Epiphenomenalism will declare there’s no problem because mind is a passive causal byproduct of physical substance which cannot causally affect physicality in any manner.


Subjective Idealism will declare there’s no problem because all apparently physical substance will ultimately be a product of mind.


Ontologic dualism . . . well, I’ll just state that it isn’t parsimonious.


I’ve been working within the worldview of SI for a while now and have come up with a possible (ready self-published) hypothesis to resolve the mind/body problem—but, it is more than merely tenuous. So I’d like to hear responses to it.



Here’s the short version:


* Let causation be denoted as condition B (the effect) being dependent on condition A (the cause) for its being.


* Let object be denoted as a given which holds a distinguishable existence from other.
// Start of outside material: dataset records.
-- ==== Sys2Proof/Tests/Slice0.lean ====
section
/-! SUPPORT. Small tests, one step each, expected results from 95_test_vectors.md (the vector is named in each
docstring), and for every statement with hypotheses a witness that meets them. -/

namespace Sys2Proof.Tests

open Sys2Proof.Machine

/-! ### States for the tests -/

/-- A machine inside a frame: these cells, this program counter, nothing else set. -/
def running (m : Memory) (pc : Addr) : State where
  params := Params.default
  mem := m
  pc := pc
  phase := .run
  cnt := 0
  gfxPage := 0#8
  audioReg := 0#16
  host := []
  loads := 0

/-- An instruction at the program counter of a machine inside a frame, with these cells beside it. -/
def fetching (pc : Addr) (source destination jump : Addr) (m : Memory) : State :=
  running (memWriteList m pc.toNat (encode (.bbj source destination jump))) pc

/-- A machine between frames with a step budget, cells and the host's moves. -/
def waiting (budget : Nat) (m : Memory) (moves : List HostMove) : State :=
  { (running m 0#24).setHost moves with phase := .idle, params := ⟨budget, false⟩ }

/-- What a function sees of the next state; none for a stop. -/
def seen {α : Type} (o : Host.Outcome State Fault Refusal) (f : State → α) : Option α :=
  match o with
  | .next t => some (f t)
  | .fault _ => none
  | .refused _ => none

/-- `s` with the non-default order of jump read and write. -/
def jumpLate (s : State) : State := { s with params := ⟨65536, true⟩ }

/-- The image of the document's concrete scenario (E1), 27 bytes. -/
def e1Image : List Byte :=
  [0, 0, 0, 0, 8, 0, 0, 0] ++ [0, 0, 0x14, 0, 0, 0x19, 0, 0] ++ [0x11, 0, 0, 0, 1, 0, 0, 0] ++ [0, 0, 0]

/-- Program P1 of 95_test_vectors.md in the assembler notation. -/
def p1Source : List SourceLine :=
  [⟨[], some 2, .db [0, 0, 8]⟩, ⟨[], none, .db [1]⟩,
    ⟨[], some 8, .bbj (.number 1) (.number 0x010000) (.label "b")⟩] ++
  [⟨["b"], none, .bbj (.number 0) (.number 0x010001) (.label "idle")⟩,
    ⟨["idle"], none, .bbj (.label "idle") (.label "idle") (.label "idle")⟩]

/-- The memory of program P1 (35 bytes). -/
def p1Memory : Memory :=
  imageCells 0
    ([0, 0, 0, 0, 8, 1, 0, 0] ++ [0, 0, 1, 1, 0, 0, 0, 0] ++ [0x11, 0, 0, 0, 1, 0, 1, 0] ++
      [0, 0x1A, 0, 0, 0x1A, 0, 0, 0x1A] ++ [0, 0, 0x1A])

/-! ### Well-formedness: a term each check refuses -/

theorem test_operand_of_2_pow_24_is_refused :
    operandFits 16777216 = false ∧ operandFits 16777215 = true := by decide

theorem test_db_byte_of_256_is_refused : dbFits [0, 256] = false ∧ dbFits [0, 255] = true := by decide

/-- L3 and L4: an image of 2^24 bytes is accepted, of 2^24 + 1 refused. -/
theorem test_image_over_2_pow_24_is_refused (image : List Byte) :
    (image.length = 16777216 → imageFits image = true) ∧ (image.length = 16777217 → imageFits image = false) := by
  refine ⟨fun h => ?_, fun h => ?_⟩ <;> rw [imageFits, h] <;> rfl

theorem test_every_instruction_is_well_formed :
    (Instr.bbj 0#24 0#24 0#24).wf = true ∧ (Instr.bbj 0xFFFFFF#24 0xFFFFFF#24 0xFFFFFF#24).wf = true := by decide

theorem test_misplaced_memory_is_not_canonical :
    Memory.wf [(5, 1#8), (3, 1#8)] = false ∧ Memory.wf [(5, 0#8)] = false ∧
      Memory.wf [(16777216, 1#8)] = false ∧ Memory.wf [(3, 1#8), (5, 1#8)] = true := by decide

/-! ### Decoding and encoding -/

/-- The word of E1, bit by bit from the format table: source 0x000014, destination 0x000019, jump 0x000011. -/
theorem test_decode_e1 :
    decode [0b00000000#8, 0b00000000#8, 0b00010100#8, 0b00000000#8, 0b00000000#8, 0b00011001#8, 0b00000000#8,
      0b00000000#8, 0b00010001#8] = .ok (.bbj 20#24 25#24 17#24, []) := by decide

/-- V2: all nine bytes differ, so each byte's place shows. -/
theorem test_decode_v2 :
    decode [0x12#8, 0x34#8, 0x56#8, 0xAB#8, 0xCD#8, 0xEF#8, 0xFE#8, 0xDC#8, 0xBA#8, 0x77#8] =
      .ok (.bbj 0x123456#24 0xABCDEF#24 0xFEDCBA#24, [0x77#8]) := by decide

theorem test_encode_v2 :
    encode (.bbj 0x123456#24 0xABCDEF#24 0xFEDCBA#24) =
      [0x12#8, 0x34#8, 0x56#8, 0xAB#8, 0xCD#8, 0xEF#8, 0xFE#8, 0xDC#8, 0xBA#8] := by decide

theorem test_decode_refuses_eight_bytes :
    decode [0#8, 0#8, 0#8, 0#8, 0#8, 0#8, 0#8, 0#8] = .error (.truncated 8) := by decide

/-- The table's numbering: bit 71 is the top bit of byte 0, bit 0 the low bit of byte 8. -/
theorem test_table_word :
    decodeTableWord 72 0x123456ABCDEFFEDCBA = some (.bbj 0x123456#24 0xABCDEF#24 0xFEDCBA#24) := by decide

/-- P1's bytes and addresses from its lines; a label nothing defines is refused. -/
theorem test_assemble_p1 :
    assemble p1Source =
      some [(2, [0, 0, 8]), (5, [1]), (8, [0, 0, 1, 1, 0, 0, 0, 0, 0x11]),
        (0x11, [0, 0, 0, 1, 0, 1, 0, 0, 0x1A]), (0x1A, [0, 0, 0x1A, 0, 0, 0x1A, 0, 0, 0x1A])] ∧
    assemble [⟨[], none, .bbj (.label "x") (.number 0) (.number 0)⟩] = none := by decide

/-! ### Memory primitives -/

/-- M1, M2, M6: big-endian reads, the last two through the pad. -/
theorem test_memRead3 :
    memRead3 [(2, 0x12#8), (3, 0x34#8), (4, 0x56#8)] 2 = 0x123456#24 ∧
      memRead3 [(0xFFFFFE, 0xAB#8), (0xFFFFFF, 0xCD#8)] 0xFFFFFE = 0xABCD00#24 ∧
      memRead3 [(0xFFFFFF, 0x7F#8)] 0xFFFFFF = 0x7F0000#24 := by decide

/-- M4, M5. -/
theorem test_memWrite2 :
    memWrite2 [] 0 0x8421#16 = [(0, 0x84#8), (1, 0x21#8)] ∧ memRead2 [(6, 0xBE#8), (7, 0xEF#8)] 6 = 0xBEEF#16 := by
  decide

/-- Writing what an unlisted byte reads as takes the cell away. -/
theorem test_write_of_zero_unlists : memWrite [(5, 1#8), (7, 2#8)] 5 0#8 = [(7, 2#8)] := by decide

/-! ### The instruction -/

/-- V1: a plain copy and jump; the old byte at the destination is lost. -/
theorem test_bbj_v1 :
    seen (step (fetching 0x100 0x200 0x300 0x109 [(0x200, 0x5A#8), (0x300, 0xFF#8)]))
      (fun t => (memRead t.mem 0x300, memRead t.mem 0x200, t.pc, t.cnt)) =
      some (0x5A#8, 0x5A#8, 0x109#24, 1) := by decide

/-- V3: a store into the own jump field, in both orders. -/
theorem test_bbj_v3 :
    seen (step (fetching 0x10 0x30 0x18 0x20 [(0x30, 0x77#8)])) (fun t => (memRead t.mem 0x18, t.pc)) =
        some (0x77#8, 0x20#24) ∧
      seen (step (jumpLate (fetching 0x10 0x30 0x18 0x20 [(0x30, 0x77#8)]))) (fun t => (memRead t.mem 0x18, t.pc)) =
        some (0x77#8, 0x77#24) := by decide

/-! ### The sequencer and the decoder -/

/-- E1: LOAD, and FRAME_RESET of the loaded image. -/
theorem test_load_e1 :
    seen (step (waiting 65536 [] [.load e1Image])) (fun t => (t.phase, t.cnt, memRead t.mem 20, (frameReset t).pc)) =
      some (.idle, 0, 1#8, 8#24) := by decide

/-- S4: with no step budget a frame is the key latch and FRAME_RESET, and the outputs are sampled. -/
theorem test_frame_without_steps_s4 :
    seen (step (waiting 0 p1Memory [.frameGo 0x8421#16]))
      (fun t => (memRead t.mem 0, memRead t.mem 1, t.pc, t.gfxPage, t.phase)) =
      some (0x84#8, 0x21#8, 8#24, 1#8, .idle) := by decide

/-- S5, after the frame start: the one step of the budget ends the frame. -/
theorem test_last_step_s5 :
    seen (step { frameStart 0x8421#16 (waiting 1 p1Memory []) with phase := .run })
      (fun t => (memRead t.mem 0x10000, memRead t.mem 0x10001, t.pc, t.gfxPage, t.phase)) =
      some (0x21#8, 0#8, 0x11#24, 1#8, .idle) := by decide

/-- S6: the whole frame of two steps as RUN_FRAME. -/
theorem test_runFrame_s6 :
    (let t := runFrame 0x8421#16 (waiting 2 p1Memory []);
      (memRead t.mem 0x10000, memRead t.mem 0x10001, t.pc, t.phase)) = (0x21#8, 0x84#8, 0x1A#24, .idle) := by decide

/-- K3, K4: where a key's bit lands. -/
theorem test_key_latch_k3_k4 :
    (keyLatch 0x8000#16 (waiting 1 [] [])).mem = [(0, 0x80#8)] ∧
      (keyLatch 0x0081#16 (waiting 1 [] [])).mem = [(1, 0x81#8)] := by decide

/-- K5, K6, K8 and E6. -/
theorem test_keySet :
    keySet 0x0005#16 9 true = 0x0205#16 ∧ keySet 0x0205#16 0 false = 0x0204#16 ∧
      keySet 0x0204#16 3 false = 0x0204#16 ∧ keySet 0x8001#16 4 true = 0x8011#16 := by decide

/-- E7, G4: pixel addresses. -/
theorem test_pixelAddr :
    pixelAddr 0x00#8 0x12#8 0x34#8 = 0x003412#24 ∧ pixelAddr 0x05#8 0xFF#8 0xFF#8 = 0x05FFFF#24 ∧
      currentPixelAddr [(5, 1#8)] 0x00#8 0x01#8 = 0x010100#24 := by decide

/-- The ports of an idle and of a running machine. -/
theorem test_ports :
    idleOut (waiting 1 [] []) = true ∧ idleOut (running [] 9#24) = false ∧ pcOut (running [] 9#24) = 9#24 ∧
      hostRead (waiting 1 [(6, 0xBE#8)] []) 6#24 = some 0xBE#8 ∧ hostRead (running [(6, 0xBE#8)] 0#24) 6#24 = none := by
  decide

/-- The probe runs the placed instruction as the first after reset. -/
theorem test_probe_runs_first_after_reset :
    seen (step (State.reset.withFetchWord 72 0x123456ABCDEFFEDCBA)) (fun t => (t.pc, t.cnt)) =
      some (0xFEDCBA#24, 1) := by decide

/-! ### Witnesses: for each statement with hypotheses, states and operands that meet them together, at the boundary of
each clause. The name says which statement. -/

theorem witness_PadReadsZeroAndIsNeverWritten :
    (16777216 ≤ 16777216 ∧ 16777216 ≤ 16777223) ∧ 16777216 ≤ 16777223 ∧
      memRead [(0, 1#8)] 16777216 = 0#8 ∧ memRead [(0, 1#8)] 16777223 = 0#8 := by decide

theorem witness_TwoByteWriteReadsBack :
    0 + 1 < 16777216 ∧ 16777214 + 1 < 16777216 ∧
      memRead2 (memWrite2 [] 16777214 0x8421#16) 16777214 = 0x8421#16 := by decide

theorem witness_EqualBytesAreEqualMemories :
    ∃ m m' : Memory, m ≠ [] ∧ m.wf = true ∧ m'.wf = true ∧ ∀ a, a < 16777216 → memRead m a = memRead m' a :=
  ⟨memWrite [(5, 1#8)] 9 2#8, [(5, 1#8), (9, 2#8)], by decide, by decide, by decide, fun _ _ => rfl⟩

theorem witness_EncodeInvertsDecode :
    decode [0#8, 0#8, 1#8, 0#8, 0#8, 2#8, 0#8, 0#8, 3#8, 4#8] = .ok (.bbj 1#24 2#24 3#24, [4#8]) := by decide

/-- V8 (0xFFFFFF) and V9 (0xFFFFF8) on the pad side, V10 (0xFFFFF7) the last whole window. -/
theorem witness_FetchPastTheTopReadsThePad :
    fetchInstr (running [(0xFFFFFF, 0x12#8)] 0xFFFFFF#24) = .bbj 0x120000#24 0#24 0#24 ∧
      (fetchBytes (running [(0xFFFFFF, 0x12#8)] 0xFFFFF8#24))[7]? = some 0x12#8 ∧
      (fetchBytes (running [(0xFFFFFF, 0x12#8)] 0xFFFFF8#24))[8]? = some 0#8 ∧
      (fetchBytes (running [(0xFFFFFF, 0x12#8)] 0xFFFFF7#24))[8]? = some 0x12#8 := by decide

theorem witness_StepRunsTheDecodedInstruction :
    ∃ s i, s.phase = .run ∧ s.cnt < s.params.nSteps ∧ decode (fetchBytes s) = .ok (i, []) :=
  ⟨fetching 0x100 0x200 0x300 0x109 [], .bbj 0x200 0x300 0x109, by decide⟩

theorem witness_BbjFrame :
    ∃ s t, s.params.jumpAfterCopy = false ∧ exec (.bbj 0x200 0x300 0x109) s = .next t :=
  ⟨fetching 0x100 0x200 0x300 0x109 [], _, rfl, rfl⟩

theorem witness_StepIsTheBbjPseudocode :
    ∃ s : State, s.phase = .run ∧ s.cnt < s.params.nSteps ∧ s.params.jumpAfterCopy = false :=
  ⟨fetching 0x100 0x200 0x300 0x109 [(0x200, 0x5A#8)], by decide⟩

/-- V7, in both orders of jump read and write. -/
theorem witness_SelfCopyChangesNoByteAndJumps :
    (let s := fetching 0x1A 0x1A 0x1A 0x1A [];
      s.phase = .run ∧ s.cnt < s.params.nSteps ∧ s.mem.wf = true ∧
        memRead3 s.mem (s.pc.toNat + 3) = memRead3 s.mem s.pc.toNat) ∧
    (let s := jumpLate (fetching 0x1A 0x1A 0x1A 0x1A []);
      s.phase = .run ∧ s.cnt < s.params.nSteps ∧
        memRead3 s.mem (s.pc.toNat + 3) = memRead3 s.mem s.pc.toNat) := by decide

/-- Stores just below (pc+5), at both ends of (pc+6, pc+8), and just above (pc+9) the jump field, with the late order:
the field as stored is used exactly inside. -/
theorem witness_OwnJumpFieldStore :
    seen (step (jumpLate (fetching 0x10 0x30 0x15 0x20 [(0x30, 0x77#8)]))) (·.pc) = some 0x20#24 ∧
      seen (step (jumpLate (fetching 0x10 0x30 0x16 0x20 [(0x30, 0x77#8)]))) (·.pc) = some 0x770020#24 ∧
      seen (step (jumpLate (fetching 0x10 0x30 0x18 0x20 [(0x30, 0x77#8)]))) (·.pc) = some 0x77#24 ∧
      seen (step (jumpLate (fetching 0x10 0x30 0x19 0x20 [(0x30, 0x77#8)]))) (·.pc) = some 0x20#24 := by decide

/-- V11, its first step: the next fetch sees the stored byte 0x31. -/
theorem witness_NextFetchSeesTheStore :
    seen (step (fetching 0x10 0x30 0x1B 0x19 [(0x1E, 0x50#8), (0x21, 0x60#8), (0x30, 0x31#8)])) fetchInstr =
      some (.bbj 0x31#24 0x50#24 0x60#24) := by decide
A form of non-sequential causality herein termed “interdependent origination” is first premised as not only possible but actual. A rock, for example, will be a whole which goads all its constituents into order and behavior which facilitates the rock’s being (top-down causation) while, simultaneously, the near sum of all constituents will interdependently originate the rock/whole (bottom-up causation). The respective whole, herein termed the “kentron”, will remain relatively stable compared to its constituents [in the case of the rock, molecules will move, atoms will leave and enter, and so forth through subatomic constituents, etc.]


This concept of kentron may then be indiscriminately applied to any given: e.g. material objects, immaterial objects (e.g. ideas, concepts, and paradigms), cultures . . . and—what would be of main interest here—the mind.


A distinction is made between hierarchical-kentrons and equilibrated-kentrons. The first will hold hierarchical ability to alter the overall structure/behavior of constituents (can be conceived as being negentropic entities); the latter will remain fully equilibrated to the overall structure/behavior of constituents (can be conceived as being entropic entities).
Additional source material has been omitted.